Advertisement

Meeting on fate of prison delayed

Administration was to talk about closing Guantanamo center

June 22, 2007|By Peter Spiegel , Los Angeles Times

WASHINGTON -- The White House postponed a meeting of the administration's top senior foreign and defense policy officials scheduled for today to debate the future of the terrorism detention center at Guantanamo Bay, Cuba, but officials said the issue of whether to close the facility is likely to be discussed again.

The Associated Press had reported earlier that the administration is nearing a decision to close the facility and move its terror suspects to military prisons elsewhere.

Senior administration officials said yesterday that a consensus is building for a proposal to shut the center and transfer detainees to one or more Defense Department facilities, including the maximum-security military prison at Fort Leavenworth, Kan., where they could face trial.

Advertisement

The high-level meeting was scheduled to help senior leaders decide whether the Guantanamo prison could be closed and its detainees moved to prisons in the U.S. without risking their release by the new courts.

After legal defeats and growing criticism at home and abroad, administration officials have begun reconsidering the future of Guantanamo and U.S. detainee policies.

Defense Secretary Robert M. Gates has urged that it be closed and former Secretary of State Colin L. Powell called last week for its shutdown.

But the White House denied last night that a decision was at hand, noting that several important issues - including the repatriation of detainees who have been marked for release and the setting up of new war crimes tribunals - have yet to be addressed.

"No decisions on the future of Guantanamo Bay are imminent," said Gordon Johndroe, a White House spokesman.

He added that today's meeting "is no longer on the schedule" but that senior officials are expected to take up the issue again.

Three senior administration officials spoke about the discussions on condition of anonymity because they were internal deliberations, the Associated Press said.

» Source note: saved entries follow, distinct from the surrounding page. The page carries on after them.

def tmFwd (b : Blk) (t : Nat) : Nat := tmGet b t 2
def tmBack (b : Blk) (t : Nat) : Nat := tmGet b t 3
def tmEb (b : Blk) (t : Nat) : Nat := if tmGet b t 5 = 0xA then 2 else 1
/-- Bytes of a key, and of a value. -/
def tmDk (b : Blk) (t : Nat) : Nat := tmGet b t 6 * tmEb b t
def tmDv (b : Blk) (t : Nat) : Nat := tmGet b t 7 * tmEb b t
def tmPageBytes (b : Blk) (t : Nat) : Nat := 64 * (tmDk b t + tmDv b t)
def tmQuota (b : Blk) (t : Nat) : Nat := tmGet b t 8
def tmA (b : Blk) (t : Nat) : Nat := tmGet b t 9 + tmGet b t 0xA + tmGet b t 0xB
def tmC (b : Blk) (t : Nat) : Nat := ceilDiv (tmQuota b t) 512
def tmAppend (b : Blk) (t : Nat) : Nat := tmGet b t 0xC
def pair4Mode (b : Blk) (t : Nat) : Bool := decide (512 < tmQuota b t)
def tmBase (b : Blk) (t : Nat) : Nat := odGet b (0x2640 + tmGet b t 4) 2
def tmFrame (b : Blk) (t f : Nat) : Nat := tmBase b t + f * tmPageBytes b t
def tmIndex (b : Blk) (t f : Nat) : Nat := tmBase b t + tmQuota b t * tmPageBytes b t + f * tmDk b t

/-- The engines of a placement's quads, ascending. -/
def placeEngines (quads : Nat) : List Nat := (List.range 256).filter (inPlace quads)

/-- The attention engine (R196): of the engines of the forward context's placement in force. -/
def tmEngine (b : Blk) (t : Nat) : Option Nat := (placeEngines (activeQuads b (tmFwd b t)))[tmGet b t 0xE]?

/-- The bytes of the parts of the work region, in order: header, entries, descriptors, mask, scores, masses, append
source, summary source, discard, page buffer, index buffer. -/
def tmParts (b : Blk) (t : Nat) : List Nat :=
  let a := tmA b t
  let src := tmAppend b t * (tmDk b t + tmDv b t)
  [64, 16 * a, 32 * (a + tmC b t + 3), 256 * a, 4 * 512 * tmC b t, 4 * a, src, tmDk b t, src + tmDk b t,
   a * tmPageBytes b t, min (tmQuota b t) 512 * tmDk b t]

/-- The scratchpad byte address of part k: each starts at the next 64-byte boundary. -/
def tmPart (b : Blk) (t k : Nat) : Nat :=
  64 * tmGet b t 0xF + ((tmParts b t).take k).foldl (fun s n => s + 64 * ceilDiv n 64) 0

/-- The whole region. -/
def tmRegionOk (b : Blk) (t e : Nat) : Bool :=
  spmRangeOk b (tmFwd b t) e (64 * tmGet b t 0xF) (tmPart b t 11 - 64 * tmGet b t 0xF)

/-! ## The page map (R189 to R191) -/

def pageKey (t f : Nat) : Nat := t * 32768 + f

/-- The resident pages of a slot: frame and page. -/
def tmPages (b : Blk) (t : Nat) : List (Nat × Page) :=
  b.tm.pages.filterMap (fun p => if p.1 / 32768 = t then p.2.map (fun x => (p.1 % 32768, x)) else none)

/-- A change of an entry: what the look-aside buffers hold of it goes (R199). -/
def setPage (t f : Nat) (x : Option Page) (w : Work) : Work :=
  let old := tabGet none w.tm.pages (pageKey t f)
  if old = x then w
  else
    let gone := (match old with | some p => [p.logical] | none => []) ++ (match x with | some p => [p.logical] | none => [])
    { w with tm := { w.tm with pages := tabSet none w.tm.pages (pageKey t f) x,
                               lab := w.tm.lab.map (fun l => l.filter (fun k => !(k.1 == t && gone.contains k.2))) } }

/-- The newest k logical pages that are resident. -/
def newestPages (b : Blk) (t k : Nat) : List Nat :=
  ((tmPages b t).map (fun p => p.2.logical)).foldl (fun l x =>
    ((l.filter (fun y => decide (x < y))) ++ [x] ++ l.filter (fun y => decide (y < x))).take k) []

def residentOf (b : Blk) (t lp : Nat) : Option (Nat × Page) := (tmPages b t).find? (fun p => p.2.logical == lp)

/-- The page that gives way (R191): of the lowest score, then of the lowest logical page. -/
def tmVictim (b : Blk) (t : Nat) : Option (Nat × Page) :=
  let safe := newestPages b t (tmGet b t 9 - 1)
  ((tmPages b t).filter (fun p => !p.2.pinned && !safe.contains p.2.logical)).foldl (fun m p => match m with
    | none => some p
    | some q => if fLt p.2.score q.2.score || (!(fLt q.2.score p.2.score) && decide (p.2.logical < q.2.logical)) then some p
        else some q) none

/-- Allocation at a release boundary (R191). -/
def tmAllocate (t : Nat) (w : Work) : Work :=
  let b := w.toBlk
  let pos := tmGet b t 0x15
  let new : Page := { logical := pos / 64, fill := 0, score := 0, pinned := false, glob := false }
  if pos % 64 ≠ 0 ∨ (residentOf b t (pos / 64)).isSome = true then w
  else if (tmPages b t).length < tmQuota b t then
    let used := (tmPages b t).map (·.1)
    match (List.range (tmQuota b t)).find? (fun f => !used.contains f) with
    | some f => setPage t f (some new) w
    | none => w
  else match tmVictim b t with
    | some (f, _) => setPage t f (some new) (odAdd (0x26E0 + t) 0x19 1 w)
    | none => w

/-! ## Pins (R193) -/

def pinned (b : Blk) (t : Nat) : Nat := ((tmPages b t).filter (·.2.pinned)).length
def globals (b : Blk) (t : Nat) : Nat := ((tmPages b t).filter (·.2.glob)).length

/-- A pin that is allowed. -/
def pinOk (b : Blk) (t lp : Nat) (glob : Bool) : Bool :=
  match residentOf b t lp with
  | none => false
  | some (_, p) =>
    decide (pinned b t + b2n (!p.pinned) ≤ tmQuota b t - tmGet b t 9) &&
    decide (globals b t + b2n (glob && !p.glob) ≤ tmGet b t 0xA)

def countPins (t : Nat) (w : Work) : Work := tmPut t 0x18 (pinned w.toBlk t) w

def pinPage (t lp : Nat) (glob : Bool) (w : Work) : Work :=
  match residentOf w.toBlk t lp with
  | none => w
  | some (f, p) =>
    if pinOk w.toBlk t lp glob then countPins t (setPage t f (some { p with pinned := true, glob := p.glob || glob }) w) else w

Expected to consult soon, according to the officials, were Vice President Dick Cheney, Secretary of State Condoleezza Rice, Gates, Attorney General Alberto R. Gonzales, Homeland Security chief Michael Chertoff, National Intelligence Director Mike McConnell and Joint Chiefs of Staff Chairman Gen. Peter Pace.

Internal talks

The administration's internal debates come after a series of legal setbacks to its detention policies, and to plans for war crimes trials for the first of approximately 380 prisoners being held on the Cuban naval base.